Nous nous intéressons à l’évolution, à la transmission et aux mécanismes moléculaires sous-jacents à la résistance aux antibiotiques. Plus précisément, le travail qui alimente cet article provient de notre intérêt pour la résistance environnementale. À l’heure actuelle, nous essayons de créer une base de données locale pour suivre la variation spatio-temporelle de la résistance aux antimicrobiens à l’aide d’une année de données.
Une combinaison de techniques basées sur la culture et la génomique est utilisée pour détecter et surveiller la résistance aux antimicrobiens. L’ADN des échantillons est soumis à un séquençage par PCR ou par shotgun pour profiler la diversité microbienne et détecter les gènes de résistance. De plus, le métacodage à barres et les panels AMR basés sur les gènes sont utilisés pour la détection avancée de la RAM.
L’ADN fragmenté de faible poids moléculaire est connu pour être un réservoir de gènes AMR, mais peu d’attention a été accordée au développement de méthodes spécifiques à l’extraction à haut rendement d’ADN linéaire et de faible poids moléculaire.

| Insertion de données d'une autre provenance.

-- ==== Sys2Proof/Tests/Slice0.lean ====
section
/-! SUPPORT. The tests: what well-formedness refuses, one step of the commands on small states with results taken from the manual, and for
the hypotheses of every statement a state and operands that meet them. -/

open Sys2Proof Sys2Proof.Machine

namespace Sys2Proof.Tests

set_option Elab.async false

/-! ## Well-formedness: one ill-formed term for each check -/

def frame0 : Frame := { blankFrame with payload := [] }
def codeword0 : ControlCodeword :=
  { word := { slot := 0, errors := [] }, lfa := 5, credits := [0, 0, 0, 0], ack := none, replay := none, handover := none, timeOffset := 0,
    hops := 1, master := 0 }

/-- The host hub of hall 0 as the one that asks, and bytes with one poison mark. -/
def hostAsks : Asker := { stop := 44, reader := .host }
def withMark (l : List Byte) (poison : Bool) : List (Byte × Bool) := l.map fun b => (b, poison)

/-- A self-test that finds nothing failing. -/
def allGood : Findings := { positions := [], rows := [], packages := [], other := false }
def row0 : BadRow := { hub := 0, channel := 4, bank := 1, row := 9 }

theorem test_wellFormed_repeatedPosition : (Instr.selftestStart { allGood with positions := [(0, 3), (0, 3)] }).wellFormed = false := by decide
theorem test_wellFormed_repeatedRow : (Instr.selftestStart { allGood with rows := [row0, row0] }).wellFormed = false := by decide
theorem test_wellFormed_repeatedPackage : (Instr.selftestStart { allGood with packages := [(0, 1), (0, 1)] }).wellFormed = false := by decide
theorem test_wellFormed_widthNine : (Instr.registerWrite 0 0 9 0).wellFormed = false := by decide
theorem test_wellFormed_widthZero : (Instr.registerWrite 0 0 0 0).wellFormed = false := by decide
theorem test_wellFormed_emptyBar2Read : (Instr.bar2Read 0 0 0).wellFormed = false := by decide
theorem test_wellFormed_emptyBar2Write : (Instr.bar2Write 0 0 []).wellFormed = false := by decide
theorem test_wellFormed_readAcrossBolts : (Instr.hubReadRequest 2047 2 hostAsks none).wellFormed = false := by decide
theorem test_wellFormed_emptyHubWrite : (Instr.hubWriteRequest 0 (withMark [] false) hostAsks none).wellFormed = false := by decide
theorem test_wellFormed_longPayload :
    (Instr.frameReceive 0 0 (List.replicate 64 0) (List.replicate 4097 0) [] []).wellFormed = false := by decide +kernel
theorem test_wellFormed_shortHeader : (Instr.frameReceive 0 0 (List.replicate 63 0) [] [] []).wellFormed = false := by decide
theorem test_wellFormed_threeCredits :
    (Instr.controlCodeword 0 0 { codeword0 with credits := [0, 0, 0] }).wellFormed = false := by decide
theorem test_wellFormed_repeatedLane : (Instr.portTrain 0 0 { lanes := [1, 1], deskewed := true } none).wellFormed = false := by decide
theorem test_wellFormed_wideCurrent : (Instr.millerWindow 65536 0).wellFormed = false := by decide
theorem test_wellFormed_wideVoltage : (Instr.vinOut 65536).wellFormed = false := by decide
theorem test_wellFormed_boltEnd : (Instr.hubReadRequest 2047 1 hostAsks none).wellFormed = true := by decide

/-! ## States the tests start from -/

/-- The state a command leaves. -/
def after (c : Instr) (s : State) : State :=
  match exec c s with
  | .next t => t
  | .fault _ => s
  | .refused _ => s

/-- The address a command stops at. -/
def stopsAt (c : Instr) (s : State) : Option Nat :=
  match exec c s with
  | .next _ => none
  | .fault (.noSuchAddress a) => some a
  | .refused _ => none

/-- The reset state with logical cores 0 and 1 and their positions alone, and a cached leaf that maps the first 64 KiB of job context 0. -/
def w0 : State :=
  { State.reset with
    lcores := [(0, { pos := 0 }), (1, { pos := 1 })],
    positions := [(0, { status := .inService }), (1, { status := .inService })],
    leafs := [(0, [{ job := 0, va := 0, size := 0x10000, pa := 0x10000, write := true }])] }

theorem canonical_w0 : Canonical w0 := canonical_of_test (by decide +kernel)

Notre travail vise à combler cette lacune. Notre protocole introduit une étape simple de prétraitement pour enrichir la proportion d’ADN de faible poids moléculaire extrait des eaux usées.

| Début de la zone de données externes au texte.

-- ==== Sys2Proof/Syntax.lean ====
section
/-!
DEFINITION. The commands of the 128L: one constructor per row of spec/opcode_table.json, in the
table's order. A row is an event of the device or of its environment; its operands say which one
(which slot completes, which request is presented, what is written where).
-/

namespace Sys2Proof

/-- The commands. Each constructor's docstring names its row and the rule the table gives for it. -/
inductive Instr where
  /-- POWER_ON_RESET (R198): PORST_N is asserted. -/
  | powerOnReset
  /-- WARM_RESET (R198): WRST_N is asserted. -/
  | warmReset
  /-- RESET_RELEASE (R198): a reset input is deasserted. -/
  | resetRelease (pin : ResetPin)
  /-- REQUEST_ACCEPT (R155): a master presents a request on a port. -/
  | requestAccept (port : PortId) (req : Request)
  /-- GRANT_PORT_HEAD (R164). -/
  | grantPortHead
  /-- GRANT_COPY_READ (R44). -/
  | grantCopyRead
  /-- GRANT_PATROL (R111). -/
  | grantPatrol
  /-- ENTRY_ISSUE (R68) of the entry in a slot of the Open-Line Table. -/
  | entryIssue (slot : Nat)
  /-- DEMAND_READ_COMPLETE (R70). -/
  | demandReadComplete (slot : Nat)
  /-- PARTIAL_WRITE_READ_COMPLETE (R76). -/
  | partialWriteReadComplete (slot : Nat)
  /-- DEMAND_WRITE_COMPLETE (R75). -/
  | demandWriteComplete (slot : Nat)
  /-- RMW_POISON_WRITE_COMPLETE (R77). -/
  | rmwPoisonWriteComplete (slot : Nat)
  /-- SOURCE_WRITE_COMPLETE (R60). -/
  | sourceWriteComplete (slot : Nat)
  /-- WRITEBACK_COMPLETE (R71). -/
  | writebackComplete (slot : Nat)
  /-- PATROL_READ_COMPLETE (R113). -/
  | patrolReadComplete (slot : Nat)
  /-- SCRUB_WRITE_COMPLETE (R114). -/
  | scrubWriteComplete (slot : Nat)
  /-- COPY_READ_COMPLETE (R45). `waiterFirst` says which of the two orders of R62 is taken between
  the issue of the entry that waited on the copy read and the issue of the target write. -/
  | copyReadComplete (slot : Nat) (waiterFirst : Bool)
  /-- TARGET_WRITE_COMPLETE (R47). -/
  | targetWriteComplete
  /-- VERIFY_COMPLETE (R48). -/
  | verifyComplete
  /-- LATE_COMPLETION (R56). -/
  | lateCompletion (op : LateOp)
  /-- ITEM_START (R41). -/
  | itemStart
  /-- PATROL_TIMER_EXPIRY (R107). -/
  | patrolTimerExpiry
  /-- FILL_WRITE_ISSUE (R172). -/
  | fillWriteIssue
  /-- FILL_WRITE_COMPLETE (R172) of the fill write of a logical line. -/
  | fillWriteComplete (line : Nat)
  /-- INIT_FILL_END (R173). -/
  | initFillEnd
  /-- DRAIN_COMPLETE (R177). -/
  | drainComplete
  /-- HALTED_STOP_COMPLETE (R178). -/
  | haltedStopComplete
  /-- INIT (R171): 1 is written to CMD_CODE. -/
  | init
  /-- START (R175): 2 is written to CMD_CODE. -/
  | start
  /-- STOP (R176): 3 is written to CMD_CODE. -/
  | stop
  /-- SET_REGION (R143): 4 is written to CMD_CODE. -/
  | setRegion
  /-- CLEAR_REGION (R144): 5 is written to CMD_CODE. -/
  | clearRegion
  /-- RETIRE (R194): 6 is written to CMD_CODE. -/
  | retire
  /-- RELEASE (R195): 7 is written to CMD_CODE. -/
  | release
  /-- LOAD_REMAP (R36): 8 is written to CMD_CODE. -/
  | loadRemap
  /-- MARK_SPARE_BAD (R37): 9 is written to CMD_CODE. -/
  | markSpareBad
  /-- SCRUB (R116): 10 is written to CMD_CODE. -/
  | scrub
  /-- INJECT (R196): 11 is written to CMD_CODE. -/
  | inject
  /-- CLEAR_SUSPECTS (R99): 12 is written to CMD_CODE. -/
  | clearSuspects
  /-- UNKNOWN_COMMAND (R189): a value that is no code is written to CMD_CODE. -/
  | unknownCommand (code : Word32)
  /-- COMMAND_REFUSED (R190): CMD_CODE is written while the slot is busy. -/
  | commandRefused (code : Word32)
  /-- ARRAY_CFG_WRITE (R1). -/
  | arrayCfgWrite (be : Enables) (value : Word32)
  /-- SUSPECT_CFG_WRITE (R97). -/
  | suspectCfgWrite (be : Enables) (value : Word32)
  /-- PATROL_CFG_WRITE (R115). -/
  | patrolCfgWrite (be : Enables) (value : Word32)
  /-- IRQ_CAUSE_WRITE (R137). -/
  | irqCauseWrite (be : Enables) (value : Word32)
  /-- IRQ_ENABLE_WRITE (R138). -/
  | irqEnableWrite (be : Enables) (value : Word32)
  /-- CMD_STATUS_WRITE (R191). -/
  | cmdStatusWrite (be : Enables) (value : Word32)
  /-- REC_POP (R132). -/
  | recPop (be : Enables) (value : Word32)
  /-- COUNTER_CLEAR (R197): a write to a counter's window word. -/
  | counterClear (counter : Counter) (be : Enables) (value : Word32)
  /-- REGISTER_WRITE (R185): a write to any word of the window, by its offset. -/
  | registerWrite (offset : BitVec 12) (be : Enables) (value : Word32)
  /-- ARRAY_CELL_FAULT (R6): bits of one stored word of a physical line are put in error, data bits
  in positions 0 to 63 and check bits in 64 to 71. -/
  | arrayCellFault (phys : Nat) (word : Nat) (bits : BitVec 72)
deriving DecidableEq, Repr

/-- The row's mnemonic in spec/opcode_table.json. -/
def Instr.mnemonic : Instr → String
  | .powerOnReset => "POWER_ON_RESET"
  | .warmReset => "WARM_RESET"
  | .resetRelease _ => "RESET_RELEASE"
  | .requestAccept _ _ => "REQUEST_ACCEPT"
  | .grantPortHead => "GRANT_PORT_HEAD"
  | .grantCopyRead => "GRANT_COPY_READ"
  | .grantPatrol => "GRANT_PATROL"
  | .entryIssue _ => "ENTRY_ISSUE"
  | .demandReadComplete _ => "DEMAND_READ_COMPLETE"
  | .partialWriteReadComplete _ => "PARTIAL_WRITE_READ_COMPLETE"
  | .demandWriteComplete _ => "DEMAND_WRITE_COMPLETE"
  | .rmwPoisonWriteComplete _ => "RMW_POISON_WRITE_COMPLETE"
  | .sourceWriteComplete _ => "SOURCE_WRITE_COMPLETE"
  | .writebackComplete _ => "WRITEBACK_COMPLETE"
  | .patrolReadComplete _ => "PATROL_READ_COMPLETE"
  | .scrubWriteComplete _ => "SCRUB_WRITE_COMPLETE"
  | .copyReadComplete _ _ => "COPY_READ_COMPLETE"
  | .targetWriteComplete => "TARGET_WRITE_COMPLETE"
  | .verifyComplete => "VERIFY_COMPLETE"
  | .lateCompletion _ => "LATE_COMPLETION"
  | .itemStart => "ITEM_START"
  | .patrolTimerExpiry => "PATROL_TIMER_EXPIRY"
  | .fillWriteIssue => "FILL_WRITE_ISSUE"
  | .fillWriteComplete _ => "FILL_WRITE_COMPLETE"
  | .initFillEnd => "INIT_FILL_END"
  | .drainComplete => "DRAIN_COMPLETE"
  | .haltedStopComplete => "HALTED_STOP_COMPLETE"
  | .init => "INIT"
  | .start => "START"
  | .stop => "STOP"
  | .setRegion => "SET_REGION"
  | .clearRegion => "CLEAR_REGION"
  | .retire => "RETIRE"
  | .release => "RELEASE"
  | .loadRemap => "LOAD_REMAP"
  | .markSpareBad => "MARK_SPARE_BAD"
  | .scrub => "SCRUB"
  | .inject => "INJECT"
  | .clearSuspects => "CLEAR_SUSPECTS"
  | .unknownCommand _ => "UNKNOWN_COMMAND"
  | .commandRefused _ => "COMMAND_REFUSED"
  | .arrayCfgWrite _ _ => "ARRAY_CFG_WRITE"
  | .suspectCfgWrite _ _ => "SUSPECT_CFG_WRITE"
  | .patrolCfgWrite _ _ => "PATROL_CFG_WRITE"
  | .irqCauseWrite _ _ => "IRQ_CAUSE_WRITE"
  | .irqEnableWrite _ _ => "IRQ_ENABLE_WRITE"
  | .cmdStatusWrite _ _ => "CMD_STATUS_WRITE"
  | .recPop _ _ => "REC_POP"
  | .counterClear _ _ _ => "COUNTER_CLEAR"
  | .registerWrite _ _ _ => "REGISTER_WRITE"
  | .arrayCellFault _ _ _ => "ARRAY_CELL_FAULT"

end Sys2Proof
end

Par conséquent, cela permet de capturer la RAM environnementale dans son intégralité sans exclure les fractions d’ADN libres. Ce protocole peut être développé en une méthode sans kit avec un peu plus de travail. Cela ouvre la voie à la mise au point de techniques rentables de capture de la résistance aux antimicrobiens dans l’environnement.

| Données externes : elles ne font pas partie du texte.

-- ==== Sys2Proof/Machine/Commands.lean ====
section
/-!
DEFINITION. The maintenance commands as the command slot takes them (R189 to R196): the codes, the states each
is taken in (R193), each command's own tests and actions, and the refusal of R190.
-/

namespace Sys2Proof.Machine

/-! ## Codes and states (R193) -/

/-- The command a code names (R193), compared as a full 32-bit value (R189). -/
def commandOf (code : Word32) : Option Command :=
  match code.toNat with
  | 1 => some .init
  | 2 => some .start
  | 3 => some .stop
  | 4 => some .setRegion
  | 5 => some .clearRegion
  | 6 => some .retire
  | 7 => some .release
  | 8 => some .loadRemap
  | 9 => some .markSpareBad
  | 10 => some .scrub
  | 11 => some .inject
  | 12 => some .clearSuspects
  | _ => none

/-- The code of a command (R193). -/
def Command.code : Command → Word32
  | .init => 1
  | .start => 2
  | .stop => 3
  | .setRegion => 4
  | .clearRegion => 5
  | .retire => 6
  | .release => 7
  | .loadRemap => 8
  | .markSpareBad => 9
  | .scrub => 10
  | .inject => 11
  | .clearSuspects => 12

/-- The controller states a command is taken in (R193). -/
def Command.takenIn (c : Command) (x : CtlState) : Bool :=
  match c with
  | .init => decide (x = .uninit ∨ x = .stopped)
  | .start => decide (x = .stopped)
  | .stop => decide (x = .running ∨ x = .halted ∨ x = .stopped)
  | .setRegion => decide (x ≠ .initializing)
  | .clearRegion => decide (x ≠ .initializing)
  | .retire => decide (x = .running)
  | .release => decide (x = .running)
  | .loadRemap => decide (x = .uninit ∨ x = .stopped)
  | .markSpareBad => decide (x ≠ .initializing)
  | .scrub => decide (x = .running)
  | .inject => decide (x = .running ∨ x = .stopped)
  | .clearSuspects => true

/-! ## The commands' own tests and actions -/

/-- INIT (R171): the slot is held until the fill ends (R173). -/
def State.takeInit (s : State) : State :=
  let s := s.holdSlot .init
  let s := s.setCtl { s.ctl with state := .initializing, initProgress := 0 }
  let s := (s.setSuspectEntries []).setRtq []
  s.setPatrol { s.patrol with cursor := 0, visited := false }

/-- START (R175). -/
def State.takeStart (s : State) : State :=
  (s.setCtl { s.ctl with state := .running }).completeCommand .done

/-- STOP in RUNNING (R176, R177): the patrol's candidate is withdrawn (R119), and a drain that is already complete
ends in the same event. -/
def State.stopRunning (s : State) : State :=
  let s := (s.setCtl { s.ctl with state := .draining }).patrolLeaveRunning
  if s.drained then s.enterStopped else s.holdSlot .stop

/-- STOP in HALTED (R178). -/
def State.stopHalted (s : State) : State :=
  if s.oltEmpty then s.enterStopped else s.holdSlot .stop

/-- STOP (R176, R178): in STOPPED it completes at once and changes nothing. -/
def State.takeStop (s : State) : State :=
  match s.ctl.state with
  | .running => s.stopRunning
  | .halted => s.stopHalted
  | .stopped => s.completeCommand .done
  | .uninit => s.completeCommand .wrongState
  | .initializing => s.completeCommand .wrongState
  | .draining => s.completeCommand .wrongState

/-- A region entry meets the range from `base` to `limit`. -/
def overlaps (base limit : Nat) (r : Option Region) : Bool :=
  match r with
  | some r => decide (r.base ≤ limit ∧ base ≤ r.limit)
  | none => false

/-- A valid entry other than the indexed one has a line in the staged range (R143). -/
def State.stageOverlaps (s : State) (index : Nat) : Bool :=
  (s.regions.entries.set index none).any (overlaps s.regions.stage.base s.regions.stage.limit)

/-- An entry of the Region Table replaced. -/
def State.putRegion (s : State) (index : Nat) (r : Option Region) : State :=
  s.setRegions { s.regions with entries := s.regions.entries.set index r }

/-- SET_REGION (R143): the tests in their order, then the entry takes the staged fields. -/
def State.takeSetRegion (s : State) : State :=
  if 7 < s.cmd.arg0.toNat then s.completeCommand .badArgument
  else if s.regions.stage.limit < s.regions.stage.base then s.completeCommand .badArgument
  else if s.aif.size.logical ≤ s.regions.stage.limit then s.completeCommand .badArgument
  else if s.stageOverlaps s.cmd.arg0.toNat then s.completeCommand .overlap
  else (s.putRegion s.cmd.arg0.toNat (some s.regions.stage)).completeCommand .done

/-- CLEAR_REGION (R144). -/
def State.takeClearRegion (s : State) : State :=
  if 7 < s.cmd.arg0.toNat then s.completeCommand .badArgument
  else (s.putRegion s.cmd.arg0.toNat none).completeCommand .done

/-- A command's item is offered to the Retirement Queue (R194, R195): a refusal completes the command, an
acceptance holds the slot. -/
def State.offerCommandItem (s : State) (c : Command) (line : Nat) (a : ItemAction) : State :=
  match s.rtqAnswer line with
  | .accepted => (s.holdSlot c).enqueue { line := line, action := a, origin := .command, command := true }
  | .alreadyPending => s.completeCommand .alreadyPending
  | .queueFull => s.completeCommand .queueFull

/-- RETIRE (R194). -/
def State.takeRetire (s : State) : State :=
  if s.aif.size.logical ≤ s.cmd.arg0.toNat then s.completeCommand .badArgument
  else s.offerCommandItem .retire s.cmd.arg0.toNat .move

/-- RELEASE (R195). -/
def State.takeRelease (s : State) : State :=
  if s.aif.size.logical ≤ s.cmd.arg0.toNat then s.completeCommand .notRemapped
  else s.offerCommandItem .release s.cmd.arg0.toNat .release

/-- The entry LOAD_REMAP creates (R36). -/
def restoredEntry (line spare : Nat) : RemapEntry :=
  { line := line, state := .active spare 1, origin := .restore }

/-- LOAD_REMAP (R36): the tests in their order, then an ACTIVE entry with origin RESTORE. -/
def State.takeLoadRemap (s : State) : State :=
  if s.aif.size.logical ≤ s.cmd.arg0.toNat ∨ 127 < s.cmd.arg1.toNat then s.completeCommand .badArgument
  else if (s.entryOf s.cmd.arg0.toNat).isSome then s.completeCommand .remapped
  else if s.pool.get s.cmd.arg1.toNat ≠ .free then s.completeCommand .spareNotFree
  else
    ((s.takeSpare s.cmd.arg1.toNat .held).addEntry
      (restoredEntry s.cmd.arg0.toNat s.cmd.arg1.toNat)).completeCommand .done

/-- The SPARE_BAD record of a MARK_SPARE_BAD (R123): the line is absent. -/
def markBadRecord (spare : Nat) : Record :=
  { Record.blank .spareBad .command with spare := some spare }

/-- MARK_SPARE_BAD (R37, R123). -/
def State.takeMarkSpareBad (s : State) : State :=
  if 127 < s.cmd.arg0.toNat then s.completeCommand .badArgument
  else
    match s.pool.get s.cmd.arg0.toNat with
    | .free =>
      ((s.takeSpare s.cmd.arg0.toNat .bad).offer (markBadRecord s.cmd.arg0.toNat)).completeCommand .done
    | .bad => s.completeCommand .done
    | .held => s.completeCommand .spareNotFree

/-- SCRUB (R116): the slot is held until the scrub ends, which may be at its first step (R189). -/
def State.takeScrub (s : State) : State :=
  if s.cmd.arg1.toNat < s.cmd.arg0.toNat ∨ s.aif.size.logical ≤ s.cmd.arg1.toNat then
    s.completeCommand .badArgument
  else (s.holdSlot .scrub).startScrub s.cmd.arg0.toNat s.cmd.arg1.toNat

/-- The arguments of INJECT lie in their ranges (R196). -/
def State.injectOk (s : State) : Bool :=
  decide (s.cmd.arg0.toNat < s.aif.size.logical ∧ s.cmd.arg1.toNat ≤ 7 ∧
    (s.cmd.arg2.toNat = 1 ∨ s.cmd.arg2.toNat = 2))

/-- INJECT (R14, R196): a new injection replaces an armed one. -/
def State.takeInject (s : State) : State :=
  if s.injectOk then
    (s.setAif { s.aif with
      injection := some { line := s.cmd.arg0.toNat, word := s.cmd.arg1.toNat,
                          bits := s.cmd.arg2.toNat } }).completeCommand .done
  else s.completeCommand .badArgument

/-- CLEAR_SUSPECTS (R99). -/
def State.takeClearSuspects (s : State) : State := (s.setSuspectEntries []).completeCommand .done

/-- A command's own tests and actions (R189, step 3). -/
def State.take (s : State) : Command → State
  | .init => s.takeInit
  | .start => s.takeStart
  | .stop => s.takeStop
  | .setRegion => s.takeSetRegion
  | .clearRegion => s.takeClearRegion
  | .retire => s.takeRetire
  | .release => s.takeRelease
  | .loadRemap => s.takeLoadRemap
  | .markSpareBad => s.takeMarkSpareBad
  | .scrub => s.takeScrub
  | .inject => s.takeInject
  | .clearSuspects => s.takeClearSuspects

/-- A known command is tested against the controller state (R189, step 2; R193). -/
def State.tryTake (s : State) (c : Command) : State :=
  if c.takenIn s.ctl.state then s.take c else s.completeCommand .wrongState

/-- A write to CMD_CODE while the slot is not busy (R189). -/
def State.takeCode (s : State) (code : Word32) : State :=
  match commandOf code with
  | none => s.completeCommand .unknown
  | some c => s.tryTake c

/-- A write to CMD_CODE: refused while the slot is busy (R190), otherwise taken (R189). -/
def State.writeCode (s : State) (code : Word32) : State :=
  if s.busy then s.setCmd { s.cmd with refused := true } else s.takeCode code

end Sys2Proof.Machine
end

Nous voulons aller au-delà de la résistance mutationnelle et explorer la contribution des mécanismes non génétiques à la résistance aux antibiotiques. Nous nous intéressons plus particulièrement à la comparaison des contributions relatives du transfert horizontal de gènes et des mutations génomiques à l’adaptation aux antibiotiques dans différents environnements.